For people who test positive for H. pylori the following regimens should be taken for 7 days
Take into account previous exposure to clarithromycin, metronidazole or a quinolone, do not use if used in the past year for any infection.
Always give a formulary choice proton pump inhibitor (See section 1.3.5 Proton pump inhibitors (PPI)) every 12 hours
1st line treatment
- Formulary choice proton pump inhibitor every 12 hours, plus
- Amoxicillin 1g every 12 hours and metronidazole 400mg every 12 hours
or
- Amoxicillin 1g every 12 hours and clarithromycin 500mg every 12 hours
Penicillin allergy
- Formulary choice proton pump inhibitor every 12 hours, plus
- Clarithromycin 500mg every 12 hours and metronidazole 400mg every 12 hours
See NICE CG184: Gastro-oesophageal reflux disease and dyspepsia in adults: investigation and management (November 2014) for people allergic to penicillin and who have previous exposure to clarithromycin
2nd line treatment
If people are still symptomatic after first-line treatment:
- Formulary choice proton pump inhibitor every 12 hours, plus
- Amoxicillin 1g every 12 hours, plus
- Metronidazole 400mg every 12 hours or clarithromycin 500mg every 12 hours, whichever was not used first-line
If the above treatments have failed, will not work due to resistance, or are unsafe to use in an individual patient, or penicillin allergic:
- Formulary choice proton pump inhibitor every 12 hours, plus
- Metronidazole 400mg every 12 hours, plus
- Levofloxacin 250-500mg every 12 hours (unlicensed)

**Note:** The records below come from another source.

/-! CPH_CFG: posture and lane policy (spec/12_cipher_and_keys.md). -/

def CPH_CFG_POSTURE : Fld := ⟨0x3a00000, 0, 1, .rw, .pt, 0⟩
def CPH_CFG_KEEP_ALL : Fld := ⟨0x3a00000, 1, 1, .rw, .pt, 0⟩
def CPH_CFG_KS_LOG2 : Fld := ⟨0x3a00000, 4, 4, .rw, .pt, 13⟩
def CPH_CFG_HOST_LANES : Fld := ⟨0x3a00000, 8, 5, .rw, .pt, 8⟩

/-! CPH_LANE_STAT: lanes in service (spec/12_cipher_and_keys.md). -/

def CPH_LANE_STAT_ACTIVE : Fld := ⟨0x3a00004, 0, 9, .ro, .p, 0⟩
def CPH_LANE_STAT_POSTURE : Fld := ⟨0x3a00004, 9, 1, .ro, .p, 0⟩
def CPH_LANE_STAT_BUSY_PEAK : Fld := ⟨0x3a00004, 16, 9, .rc, .p, 0⟩

/-! CPH_ERR_CNT: refusals by code (spec/12_cipher_and_keys.md). -/

def CPH_ERR_CNT_COUNT (c : Nat) : Fld := ⟨0x3a00040 + 0x4 * c, 0, 32, .rc, .p, 0⟩

/-! CPH_PAYLOAD_DROP: payload frames refused (spec/12_cipher_and_keys.md). -/

def CPH_PAYLOAD_DROP_DS : Fld := ⟨0x3a00080, 0, 32, .ro, .p, 0⟩
def CPH_PAYLOAD_DROP_US : Fld := ⟨0x3a00080, 32, 32, .ro, .p, 0⟩

/-! CPH_WARN_LAST: last use warning or limit (spec/12_cipher_and_keys.md). -/

def CPH_WARN_LAST_SLOT : Fld := ⟨0x3a00088, 0, 16, .ro, .p, 0⟩
def CPH_WARN_LAST_DIR : Fld := ⟨0x3a00088, 16, 1, .ro, .p, 0⟩
def CPH_WARN_LAST_LIMIT : Fld := ⟨0x3a00088, 17, 1, .ro, .p, 0⟩
def CPH_WARN_LAST_FRAME : Fld := ⟨0x3a00088, 32, 16, .ro, .p, 0⟩

/-! CPH_HREQ_CMD: host request (spec/12_cipher_and_keys.md). -/

def CPH_HREQ_CMD_MODE : Fld := ⟨0x3a00100, 0, 3, .rw, .p, 0⟩
def CPH_HREQ_CMD_DECRYPT : Fld := ⟨0x3a00100, 3, 1, .rw, .p, 0⟩
def CPH_HREQ_CMD_GO : Fld := ⟨0x3a00100, 4, 1, .w1s, .p, 0⟩
def CPH_HREQ_CMD_SLOT : Fld := ⟨0x3a00100, 8, 8, .rw, .p, 0⟩
def CPH_HREQ_CMD_TAG : Fld := ⟨0x3a00100, 16, 16, .rw, .p, 0⟩
def CPH_HREQ_CMD_LEN : Fld := ⟨0x3a00100, 32, 17, .rw, .p, 0⟩

/-! CPH_HREQ_SRC: data addresses (spec/12_cipher_and_keys.md). -/

def CPH_HREQ_SRC_ADDR : Fld := ⟨0x3a00108, 6, 29, .rw, .p, 0⟩

/-! CPH_HREQ_DST: data addresses (spec/12_cipher_and_keys.md). -/

def CPH_HREQ_DST_ADDR : Fld := ⟨0x3a00110, 6, 29, .rw, .p, 0⟩

/-! CPH_HREQ_IV: supplied IV or counter block (spec/12_cipher_and_keys.md). -/

def CPH_HREQ_IV_IV (i : Nat) : Fld := ⟨0x3a00118 + 0x8 * i, 0, 64, .rw, .p, 0⟩

/-! CPH_HREQ_RESULT: oldest host result (spec/12_cipher_and_keys.md). -/

def CPH_HREQ_RESULT_TAG : Fld := ⟨0x3a00130, 0, 16, .ro, .p, 0⟩
def CPH_HREQ_RESULT_VALID : Fld := ⟨0x3a00130, 16, 1, .rc, .p, 0⟩
def CPH_HREQ_RESULT_CODE : Fld := ⟨0x3a00130, 17, 4, .ro, .p, 0⟩

/-! CPH_HREQ_OUT: returned value (spec/12_cipher_and_keys.md). -/

def CPH_HREQ_OUT_OUT (i : Nat) : Fld := ⟨0x3a00138 + 0x8 * i, 0, 64, .ro, .p, 0⟩

/-! CPH_IMPORT_CMD: key import (spec/12_cipher_and_keys.md). -/

def CPH_IMPORT_CMD_SLOT : Fld := ⟨0x3a00200, 0, 16, .rw, .p, 0⟩
def CPH_IMPORT_CMD_TYPE : Fld := ⟨0x3a00200, 16, 3, .rw, .p, 0⟩
def CPH_IMPORT_CMD_WRAP : Fld := ⟨0x3a00200, 19, 8, .rw, .p, 0⟩
def CPH_IMPORT_CMD_KIND : Fld := ⟨0x3a00200, 27, 1, .rw, .p, 0⟩
def CPH_IMPORT_CMD_GO : Fld := ⟨0x3a00200, 28, 1, .w1s, .p, 0⟩

/-! CPH_IMPORT_BLOB: wrapped key (spec/12_cipher_and_keys.md). -/

def CPH_IMPORT_BLOB_BLOB (i : Nat) : Fld := ⟨0x3a00208 + 0x8 * i, 0, 64, .wo, .p, 0⟩

/-! CPH_IMPORT_STAT: import outcome (spec/12_cipher_and_keys.md). -/

def CPH_IMPORT_STAT_CODE : Fld := ⟨0x3a00220, 0, 4, .ro, .p, 0⟩
def CPH_IMPORT_STAT_BUSY : Fld := ⟨0x3a00220, 4, 1, .ro, .p, 0⟩
def CPH_IMPORT_STAT_REFUSED : Fld := ⟨0x3a00220, 16, 16, .rc, .p, 0⟩

/-! CPH_SLOT_CMD: slot selection and erase (spec/12_cipher_and_keys.md). -/

def CPH_SLOT_CMD_SLOT : Fld := ⟨0x3a00300, 0, 16, .rw, .p, 0⟩
def CPH_SLOT_CMD_ERASE : Fld := ⟨0x3a00300, 16, 1, .w1s, .p, 0⟩
def CPH_SLOT_CMD_ERASE_SESSION : Fld := ⟨0x3a00300, 17, 1, .rw, .p, 0⟩

/-! CPH_SLOT_STAT: selected slot (spec/12_cipher_and_keys.md). -/

def CPH_SLOT_STAT_STATE : Fld := ⟨0x3a00308, 0, 2, .ro, .p, 0⟩
def CPH_SLOT_STAT_STAGED : Fld := ⟨0x3a00308, 2, 1, .ro, .p, 0⟩
def CPH_SLOT_STAT_PREV_HELD : Fld := ⟨0x3a00308, 3, 1, .ro, .p, 0⟩
def CPH_SLOT_STAT_KIND : Fld := ⟨0x3a00308, 4, 1, .ro, .p, 0⟩
def CPH_SLOT_STAT_SESSION : Fld := ⟨0x3a00308, 5, 1, .ro, .p, 0⟩
def CPH_SLOT_STAT_GEN : Fld := ⟨0x3a00308, 32, 32, .ro, .pw, 0⟩

/-! CPH_SLOT_USE0: selected slot's use (spec/12_cipher_and_keys.md). -/

def CPH_SLOT_USE0_USE_DS : Fld := ⟨0x3a00310, 0, 33, .ro, .p, 0⟩

/-! CPH_SLOT_USE1: selected slot's use (spec/12_cipher_and_keys.md). -/

def CPH_SLOT_USE1_USE_US : Fld := ⟨0x3a00318, 0, 33, .ro, .p, 0⟩

/-! CPH_TERM_CMD: terminal key commands (spec/12_cipher_and_keys.md). -/

def CPH_TERM_CMD_TERM : Fld := ⟨0x3a00400, 0, 14, .rw, .p, 0⟩
def CPH_TERM_CMD_OP : Fld := ⟨0x3a00400, 14, 2, .rw, .p, 0⟩
def CPH_TERM_CMD_INDEX : Fld := ⟨0x3a00400, 16, 1, .rw, .p, 0⟩
def CPH_TERM_CMD_GO : Fld := ⟨0x3a00400, 17, 1, .w1s, .p, 0⟩

/-! CPH_TERM_STAT: state of terminal TERM (spec/12_cipher_and_keys.md). -/

def CPH_TERM_STAT_DS_INDEX : Fld := ⟨0x3a00404, 0, 1, .ro, .pw, 0⟩
def CPH_TERM_STAT_SWITCH_PENDING : Fld := ⟨0x3a00404, 1, 1, .ro, .p, 0⟩
def CPH_TERM_STAT_REKEY_PENDING : Fld := ⟨0x3a00404, 2, 1, .ro, .p, 0⟩

/-! CPH_BIND: group binding (spec/12_cipher_and_keys.md). -/

def CPH_BIND_VALID (b : Nat) : Fld := ⟨0x3a10000 + 0x4 * b, 0, 1, .rw, .p, 0⟩
def CPH_BIND_CLEAR (b : Nat) : Fld := ⟨0x3a10000 + 0x4 * b, 1, 1, .rw, .p, 0⟩
def CPH_BIND_TREE (b : Nat) : Fld := ⟨0x3a10000 + 0x4 * b, 2, 5, .rw, .p, 0⟩
def CPH_BIND_TPORT (b : Nat) : Fld := ⟨0x3a10000 + 0x4 * b, 7, 16, .rw, .p, 0⟩
def CPH_BIND_DS_INDEX (b : Nat) : Fld := ⟨0x3a10000 + 0x4 * b, 23, 1, .rw, .pw, 0⟩

/-! DRC_CLASS_CFG: requester classes (spec/13_dram.md). -/

def DRC_CLASS_CFG_CLASS : Fld := ⟨0x3c00000, 0, 42, .rw, .p, 4319337625234⟩

/-! DRC_AGE_CFG: age promotion (spec/13_dram.md). -/

def DRC_AGE_CFG_AGE_NS : Fld := ⟨0x3c00008, 0, 16, .rw, .p, 200⟩

/-! DRC_PANIC_CFG: panic levels (spec/13_dram.md). -/

def DRC_PANIC_CFG_PANIC_LVL (r : Nat) : Fld := ⟨0x3c00010 + 0x4 * r, 0, 8, .rw, .p, (if r = 1 then 30 else 80)⟩
def DRC_PANIC_CFG_PANIC_HYST (r : Nat) : Fld := ⟨0x3c00010 + 0x4 * r, 8, 8, .rw, .p, 20⟩

/-! DRC_REF_CFG: refresh postponement (spec/13_dram.md). -/

def DRC_REF_CFG_POSTPONE_MAX : Fld := ⟨0x3c00018, 0, 4, .rw, .p, 8⟩

/-! DRC_SR_CFG: idle self-refresh (spec/13_dram.md). -/

def DRC_SR_CFG_SR_IDLE : Fld := ⟨0x3c0001c, 0, 12, .rw, .p, 100⟩

/-! DRC_SEG_KEEP: segments kept (spec/13_dram.md). -/

def DRC_SEG_KEEP_KEEP : Fld := ⟨0x3c00020, 0, 64, .rw, .p, 0⟩

/-! DRC_SEG_STAT: segments released (spec/13_dram.md). -/

def DRC_SEG_STAT_RELEASED : Fld := ⟨0x3c00028, 0, 64, .ro, .p, 0⟩

/-! DRC_RH_CFG: row-disturbance limits (spec/13_dram.md). -/

def DRC_RH_CFG_RH_BUDGET : Fld := ⟨0x3c00030, 0, 16, .rw, .p, 2048⟩
def DRC_RH_CFG_RH_WINDOW : Fld := ⟨0x3c00030, 16, 8, .rw, .p, 32⟩
def DRC_RH_CFG_RH_GAP : Fld := ⟨0x3c00030, 24, 8, .rw, .p, 10⟩

/-! DRC_RH_LAST: last budget crossing (spec/13_dram.md). -/

def DRC_RH_LAST_PC : Fld := ⟨0x3c00038, 0, 5, .ro, .p, 0⟩
def DRC_RH_LAST_ROW_GROUP : Fld := ⟨0x3c00038, 5, 14, .ro, .p, 0⟩
def DRC_RH_LAST_REQUESTER : Fld := ⟨0x3c00038, 19, 4, .ro, .p, 0⟩
def DRC_RH_LAST_PANIC : Fld := ⟨0x3c00038, 23, 1, .ro, .p, 0⟩
def DRC_RH_LAST_FRAME : Fld := ⟨0x3c00038, 32, 16, .ro, .p, 0⟩
def DRC_RH_LAST_REQ_ACTS : Fld := ⟨0x3c00038, 48, 16, .ro, .p, 0⟩

/-! DRC_RH_STAT: throttling (spec/13_dram.md). -/

def DRC_RH_STAT_THROTTLED : Fld := ⟨0x3c00040, 0, 14, .ro, .p, 0⟩
def DRC_RH_STAT_CROSSINGS : Fld := ⟨0x3c00040, 16, 16, .rc, .p, 0⟩

/-! DRC_PANIC_STAT: panic (spec/13_dram.md). -/

def DRC_PANIC_STAT_PANIC : Fld := ⟨0x3c00048, 0, 2, .ro, .p, 0⟩
def DRC_PANIC_STAT_PANIC_TICKS : Fld := ⟨0x3c00048, 16, 16, .rc, .p, 0⟩

/-! DRC_ECC_LAST: last uncorrectable or refused access (spec/13_dram.md). -/

def DRC_ECC_LAST_ADDR : Fld := ⟨0x3c00050, 6, 29, .ro, .p, 0⟩
def DRC_ECC_LAST_REQUESTER : Fld := ⟨0x3c00050, 35, 4, .ro, .p, 0⟩
def DRC_ECC_LAST_KIND : Fld := ⟨0x3c00050, 39, 1, .ro, .p, 0⟩
def DRC_ECC_LAST_FRAME : Fld := ⟨0x3c00050, 48, 16, .ro, .p, 0⟩

/-! DRC_PATROL_CFG: patrol period (spec/13_dram.md). -/

def DRC_PATROL_CFG_PATROL_H : Fld := ⟨0x3c00058, 0, 8, .rw, .p, 24⟩

/-! DRC_TRAIN_STAT: training outcome (spec/13_dram.md). -/

def DRC_TRAIN_STAT_PASS : Fld := ⟨0x3c00060, 0, 32, .ro, .p, 0⟩
def DRC_TRAIN_STAT_DRIFT : Fld := ⟨0x3c00060, 32, 32, .ro, .p, 0⟩

/-! DRC_TRAIN_INFO: training source (spec/13_dram.md). -/

def DRC_TRAIN_INFO_FIRST_FAIL : Fld := ⟨0x3c00068, 0, 8, .ro, .p, 255⟩
def DRC_TRAIN_INFO_STORED_USED : Fld := ⟨0x3c00068, 8, 1, .ro, .p, 0⟩
def DRC_TRAIN_INFO_STORED_WRITTEN : Fld := ⟨0x3c00068, 9, 1, .ro, .p, 0⟩
def DRC_TRAIN_INFO_COPY : Fld := ⟨0x3c00068, 10, 1, .ro, .p, 0⟩
def DRC_TRAIN_INFO_SEQ : Fld := ⟨0x3c00068, 16, 16, .ro, .x, 0⟩

/-! DRC_PC_STAT: pseudo-channel state (spec/13_dram.md). -/

def DRC_PC_STAT_STATE (p : Nat) : Fld := ⟨0x3c00100 + 0x20 * p, 0, 2, .ro, .p, 0⟩
def DRC_PC_STAT_OWED (p : Nat) : Fld := ⟨0x3c00100 + 0x20 * p, 2, 4, .ro, .p, 0⟩

/-! DRC_SR_STAT: self-refresh counts (spec/13_dram.md). -/

def DRC_SR_STAT_ENTRIES (p : Nat) : Fld := ⟨0x3c00104 + 0x20 * p, 0, 16, .rc, .p, 0⟩
def DRC_SR_STAT_HELD (p : Nat) : Fld := ⟨0x3c00104 + 0x20 * p, 16, 8, .rc, .p, 0⟩
def DRC_SR_STAT_ABORTED (p : Nat) : Fld := ⟨0x3c00104 + 0x20 * p, 24, 8, .rc, .p, 0⟩

/-! DRC_REF_STAT: refresh counts (spec/13_dram.md). -/

def DRC_REF_STAT_POSTPONED (p : Nat) : Fld := ⟨0x3c00108 + 0x20 * p, 0, 16, .rc, .p, 0⟩
def DRC_REF_STAT_FORCED (p : Nat) : Fld := ⟨0x3c00108 + 0x20 * p, 16, 16, .rc, .p, 0⟩

/-! DRC_ECC_STAT: ECC counts (spec/13_dram.md). -/

def DRC_ECC_STAT_CE (p : Nat) : Fld := ⟨0x3c00110 + 0x20 * p, 0, 32, .ro, .p, 0⟩
def DRC_ECC_STAT_UE (p : Nat) : Fld := ⟨0x3c00110 + 0x20 * p, 32, 16, .rc, .p, 0⟩
def DRC_ECC_STAT_SEG_FAULT (p : Nat) : Fld := ⟨0x3c00110 + 0x20 * p, 48, 16, .rc, .p, 0⟩

/-! TSU_CTRL: source selection (spec/14_time_sync.md). -/

def TSU_CTRL_SRC_MODE : Fld := ⟨0x3e00000, 0, 2, .rw, .p, 0⟩
def TSU_CTRL_PTP_PORT : Fld := ⟨0x3e00000, 2, 4, .rw, .p, 0⟩
def TSU_CTRL_SYNCE_PORT : Fld := ⟨0x3e00000, 6, 4, .rw, .p, 0⟩
def TSU_CTRL_DOMAIN : Fld := ⟨0x3e00000, 10, 6, .rw, .p, 0⟩

/-! TSU_STAT: servo state (spec/14_time_sync.md). -/

def TSU_STAT_STATE : Fld := ⟨0x3e00004, 0, 2, .ro, .p, 0⟩
def TSU_STAT_GRID_FIXED : Fld := ⟨0x3e00004, 2, 1, .ro, .p, 0⟩
def TSU_STAT_PENDING : Fld := ⟨0x3e00004, 3, 1, .ro, .p, 0⟩
def TSU_STAT_PHASE_OK : Fld := ⟨0x3e00004, 4, 1, .ro, .p, 0⟩
def TSU_STAT_FREQ_OK : Fld := ⟨0x3e00004, 5, 1, .ro, .p, 0⟩
def TSU_STAT_OUTLIERS : Fld := ⟨0x3e00004, 16, 16, .rc, .p, 0⟩

/-! TSU_SERVO_CFG: servo settings (spec/14_time_sync.md). -/

def TSU_SERVO_CFG_LOOP_S : Fld := ⟨0x3e00008, 0, 5, .rw, .p, 8⟩
def TSU_SERVO_CFG_LOCK_NS : Fld := ⟨0x3e00008, 8, 8, .rw, .p, 10⟩
def TSU_SERVO_CFG_HOLD_AVG_S : Fld := ⟨0x3e00008, 16, 8, .rw, .p, 16⟩

/-! TSU_JUMP_CFG: jump rule (spec/14_time_sync.md). -/

def TSU_JUMP_CFG_JUMP_TH : Fld := ⟨0x3e0000c, 0, 17, .rw, .p, 100⟩
def TSU_JUMP_CFG_JUMP_CONFIRM : Fld := ⟨0x3e0000c, 17, 4, .rw, .p, 4⟩

/-! TSU_TIME_SNAP0: ToD snapshot (spec/14_time_sync.md). -/

def TSU_TIME_SNAP0_SECONDS : Fld := ⟨0x3e00010, 0, 48, .ro, .p, 0⟩

/-! TSU_TIME_SNAP1: ToD snapshot (spec/14_time_sync.md). -/

def TSU_TIME_SNAP1_FRAC : Fld := ⟨0x3e00018, 0, 16, .ro, .p, 0⟩
def TSU_TIME_SNAP1_NS : Fld := ⟨0x3e00018, 16, 32, .ro, .p, 0⟩

/-! TSU_TOD_OFS: ToD offset (spec/14_time_sync.md). -/

def TSU_TOD_OFS_OFS_PS : Fld := ⟨0x3e00020, 0, 64, .ro, .pw, 0⟩

/-! TSU_FREQ: steering (spec/14_time_sync.md). -/

def TSU_FREQ_FREQ : Fld := ⟨0x3e00028, 0, 32, .ro, .pw, 0⟩

/-! TSU_TICK_CNT: tick count (spec/14_time_sync.md). -/

def TSU_TICK_CNT_TICKS : Fld := ⟨0x3e00030, 0, 64, .ro, .p, 0⟩

/-! TSU_JUMP_STAT: pending jump (spec/14_time_sync.md). -/

def TSU_JUMP_STAT_PENDING : Fld := ⟨0x3e00040, 0, 1, .ro, .p, 0⟩
def TSU_JUMP_STAT_PORT : Fld := ⟨0x3e00040, 1, 4, .ro, .p, 0⟩
def TSU_JUMP_STAT_SOURCE : Fld := ⟨0x3e00040, 5, 1, .ro, .p, 0⟩
def TSU_JUMP_STAT_CAUSE : Fld := ⟨0x3e00040, 6, 2, .ro, .p, 0⟩
def TSU_JUMP_STAT_FRAME : Fld := ⟨0x3e00040, 16, 16, .ro, .p, 0⟩
def TSU_JUMP_STAT_STEP_NS : Fld := ⟨0x3e00040, 32, 32, .ro, .p, 0⟩

/-! TSU_JUMP_CMD: jump decision (spec/14_time_sync.md). -/

def TSU_JUMP_CMD_OP : Fld := ⟨0x3e00048, 0, 2, .rw, .p, 0⟩
def TSU_JUMP_CMD_GO : Fld := ⟨0x3e00048, 2, 1, .w1s, .p, 0⟩

/-! TSU_PORT_CFG: PTP port (spec/14_time_sync.md). -/

def TSU_PORT_CFG_ROLE (u : Nat) : Fld := ⟨0x3e00100 + 0x10 * u, 0, 2, .rw, .p, 0⟩
def TSU_PORT_CFG_MAC_FWD (u : Nat) : Fld := ⟨0x3e00100 + 0x10 * u, 2, 1, .rw, .p, 0⟩
def TSU_PORT_CFG_ASYM_PS (u : Nat) : Fld := ⟨0x3e00100 + 0x10 * u, 32, 32, .rw, .pw, 0⟩

/-! TSU_PORT_STAT: last measurement (spec/14_time_sync.md). -/

def TSU_PORT_STAT_OFFSET_NS (u : Nat) : Fld := ⟨0x3e00108 + 0x10 * u, 0, 32, .ro, .p, 0⟩
def TSU_PORT_STAT_MPD_NS (u : Nat) : Fld := ⟨0x3e00108 + 0x10 * u, 32, 32, .ro, .p, 0⟩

- Systemic fluoroquinolones must now only be prescribed when other commonly recommended antibiotics are inappropriate (See MHRA Drug Safety Updates below)
- Patients should be advised to stop treatment at the first signs of a serious adverse reaction, such as tendinitis or tendon rupture, muscle pain, muscle weakness, joint pain, joint, feet, or abdomen swelling, peripheral neuropathy, rapid onset of shortness of breath, new-onset of heart palpitations, and central nervous system effects: including new or worsening depression or psychosis, and to seek immediate medical attention.
Drug Safety Updates for Levofloxacin (refer to 5.1.12 Quinolones for further details).
- MHRA Drug Safety Update
(November 2018): Systemic and inhaled fluoroquinolones: small increased risk of aortic aneurysm and dissection; advice for prescribing in high-risk patients.
- MHRA Drug Safety Update
(December 2020): Systemic and inhaled fluoroquinolones: small risk of heart valve regurgitation; consider other therapeutic options first in patients at risk.
- MHRA Drug Safety Update
(September 2023): Fluoroquinolone antibiotics: suicidal thoughts and behaviour.
- MHRA Drug Safety Update
(January 2024): Fluoroquinolone antibiotics: must now only be prescribed when other commonly recommended antibiotics are inappropriate.
See NICE CG184 for people who are penicillin allergic and have prior quinolone exposure
See NICE CG184 for people who have previous exposure to clarithromycin and metronidazole.
Consider referral to a specialist service, people with H. pylori that has not responded to second-line eradication therapy.
PPI therapy should only be continued after H pylori eradication in the case of active peptic ulceration. Continue once daily PPI therapy for one month for duodenal ulcers and two months for gastric ulcers.